# Ultra-Shear pen mandrel



## qquake (Apr 2, 2020)

Has anybody seen this? Expensive but intriguing. I think it's interesting that they use a collet on the tailstock side too. I know those who turn between centers won't care, but for those of us who still use a mandrel it might be something to think about.






						Ultra-Shear Pen Mandrel System and Precision Pen Turning Bushings
					

Introducing the Ultra-Shear Pen Mandrel System. Each component is designed and manufactured with one goal…keeping your pen perfectly centered on your lathe.




					cdn.woodpeck.com


----------



## TonyL (Apr 2, 2020)

I watched the video and like their measurement products. If I was not a TBC turner, I would give it a shot. I would start out with their mandrel system and a set of sierra and jr gent bushings.  I do like turning both barrels at the same time. I do see where a more true mandrel and more snug bushings would help. I don't see (just don't understand the geometry) how any system would overcome lathe run out (assuming there was any), I do not know. I will say that if someone invents a mandrel systems that does overcome lathe run out, that could be a game changer (this system doesn't make that claim....it just will not add to existing run out, which is nice..

Bottom line: I am "sucker" for toys/tools/gadgets/dogs/ and my wife's big brown eyes. I would get it. Maybe I will.  Thanks for the post Jim. Good turning and GREAT HEALTH to all.   Whatever higher power you all "worship", may he/she/it/them protect you.


----------



## qquake (Apr 2, 2020)

I am a tool whore, and love any new tools. But the $130 price tag is really off putting. Even the $42 Whiteside mandrel is pricey, but I'm still looking at it.









						Whiteside - Pro Pen Mandrel #2 MT
					

Gone are the days of off-centered turnings and the need for spacers for those shorter projects. The Whiteside Pro Pen Mandrel system incorporates similar technology used on today’s most modern CNC machines. This technology allows for a superior hold on the mandrel, while providing quick, easy...




					www.woodcraft.com


----------



## Brotherdale (Apr 2, 2020)

Looks like a very slick setup. They make nice tools for sure. Engraving the part number on the bushings. That alone is a stroke of genius!
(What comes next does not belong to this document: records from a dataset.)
-- ==== Sys2Proof/Machine/HighwayMeanings.lean ====
section
/-! DEFINITION. The meanings of the Highway Monitor's, the controller supervision's and Mode Control's events (R147 to R154, R160). -/

namespace Sys2Proof.Machine

/-- FRAME_PULSE (R147). -/
def execFramePulse (s : State) : Host.Outcome State Fault Refusal :=
  .next s.pulse

/-- HIGHWAY_LOSS (R147, R148). -/
def execHighwayLoss (s : State) : Host.Outcome State Fault Refusal :=
  .next s.loss

/-- HIGHWAY_RESTORE (R148, R151). -/
def execHighwayRestore (s : State) : Host.Outcome State Fault Refusal :=
  .next s.restoreHighway

/-- GRACE_TIMER_EXPIRY (R149). -/
def execGraceTimerExpiry (s : State) : Host.Outcome State Fault Refusal :=
  .next s.graceExpires

/-- SUPERVISION_TIMEOUT (R154). -/
def execSupervisionTimeout (s : State) : Host.Outcome State Fault Refusal :=
  .next s.supervisionExpires

/-- LIMIT_TIMER_EXPIRY (R160): a running limit timer wakes the part. -/
def execLimitTimerExpiry (s : State) : Host.Outcome State Fault Refusal :=
  .next (if s.mode.limit = none then s else s.wakeIfConserving .timer)

end Sys2Proof.Machine
end

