-- ==== Sys2Proof/Certificates/Slice0/Obligations.lean ====
section
/-! DEFINITION. The statements for the provers. They speak of what a command does to the whole state: a record that is
written out, named operations where a statement of their own says what they do, and everything else unchanged. -/

section Slice0

open Sys2Proof Sys2Proof.Machine

/-! ### Words the statements share -/

/-- The part when a valid frame has completed and its request has not yet been acted on: the hunter is HUNTING, a
conserving part has been woken and the frame has counted (R165, R166 step 1). -/
def Sys2Proof.Slice0.arrived (s : State) : State :=
  s.frameTaken.frameArrives

/-- A reply at the tail of the reply queue, nothing else changed (R166 step 3). -/
def Sys2Proof.Slice0.replied (s : State) (type : Octet) (body : List Octet) : State :=
  { s with sli := { s.sli with replies := s.sli.replies ++ [{ type := type, body := body }] } }

/-- A line in CLEARING with a tone, its clearing timer started and an event pending; nothing else changed but the tone
sources (R32 to R34, R130). -/
def Sys2Proof.Slice0.clearing (s : State) (n : LineNo) (tone : Option ToneKind) (event : LineEvent) : State :=
  ({ s with tones := (s.setTone n tone).tones } : State).modLine n fun r =>
    { r with callState := .clearing, bearer := none, tone := tone,
             timer := some { kind := .clearing, expires := s.now + 1000 * s.periods.clearing },
             events := addKind LineEvent.all event r.events }

/-- A line in LOCKOUT: its feed given back, HOWLER, the howler timer at 20 s and LOCKOUT pending (R35). -/
def Sys2Proof.Slice0.lockedOut (s : State) (n : LineNo) : State :=
  ({ s with
    power := { s.power with roll := s.power.roll.erase n }
    tones := (s.setTone n (some .howler)).tones } : State).modLine n fun r =>
      { r with callState := .lockout, feed := .sense, tone := some .howler,
               timer := some { kind := .howler, expires := s.now + 20000 },
               events := addKind LineEvent.all .lockout r.events }

/-- A line back in IDLE with RELEASED pending (R37). -/
def Sys2Proof.Slice0.idled (s : State) (n : LineNo) : State :=
  ({ s with
    power := { s.power with roll := s.power.roll.erase n }
    tones := (s.setTone n none).tones } : State).modLine n fun r =>
      { r with callState := .idle, feed := .sense, bearer := none, alert := none, receiver := none, tone := none,
               timer := none, digits := [], planMatch := none,
               events := addKind LineEvent.all .released r.events }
I’ve spent the last few years labeling small containers to hold them, and have occasionally gotten them mixed up ruining a blank.


----------



## howsitwork (Apr 2, 2020)

I would go with. 2Mt ERCollet set instead. I have two an er32 and an er20 . Just as accurate and somewhat more versatile as you can get a whole range of collets for them.

Seems a lot for a limited system to me. 

I do fancy their tube carbide squaring set though. Once the current unpleasantness is over might have to import one.

Toys for the boys ....


----------



## qquake (Apr 2, 2020)

I do have a collet chuck, and used to use it for turning pens. But it's a little big and unwieldy, and using the spanner wrenches to loosen or tighten it is fiddly.


----------



## qquake (Apr 2, 2020)

howsitwork said:


> I do fancy their tube carbide squaring set though. Once the current unpleasantness is over might have to import one.
> 
> Toys for the boys ....



I have the trimmer and LOVE it! Might be my favorite pen turning tool.


----------



## tjseagrove (Apr 2, 2020)

qquake said:


> I have the trimmer and LOVE it! Might be my favorite pen turning tool.



I have the full set of the trimmer but watch out...it cuts like butter and you can trim into the brass tube and not even now it.

The mandrel looks great but would be nice to see all the bushings included for a reasonable fee.


----------



## qquake (Apr 2, 2020)

Yes, I'm VERY careful when I get close to the brass.


----------



## howsitwork (Apr 2, 2020)

This is remote torture guys ! 

A new shiny toy to temp me....


----------



## TonyL (Apr 2, 2020)

What is holding me back is waiting until July 1. If I could have all by Sat, I would buy it. (Then probably not use it until July 1 LOL).


----------



## eharri446 (Apr 2, 2020)

I have a complete set of the pilots for the Wood River trimmer, but they will not fit into the one from Woodpecker. All is not lost though., with the aid of my trusty metal lathe I will be turning the pilots down to fit the Woodpecker end mill.


----------



## pturley (Apr 3, 2020)

eharri446 said:


> I have a complete set of the pilots for the Wood River trimmer, but they will not fit into the one from Woodpecker. All is not lost though., with the aid of my trusty metal lathe I will be turning the pilots down to fit the Woodpecker end mill.



Be sure to leave a short length (1/8" is plenty) of the pilot shaft at nearly the original diameter.  This is a feature on the Woodpecker's pilot reamers that protects the top inside corners of the carbide inserts. 

Or, just buy Woodpeckers Pilot reamers...


----------



## LPSteinmetz (Apr 25, 2020)

I like Woodpecker tools but, man, they are expensive. That said, after much consideration, I ordered this but not supposed to ship until after July 1.


----------



## qquake (Apr 25, 2020)

This is what can happen if you're in a hurry. This is acrylic acetate, not acrylester. AA isn't usually brittle. Be careful and go slowly!


----------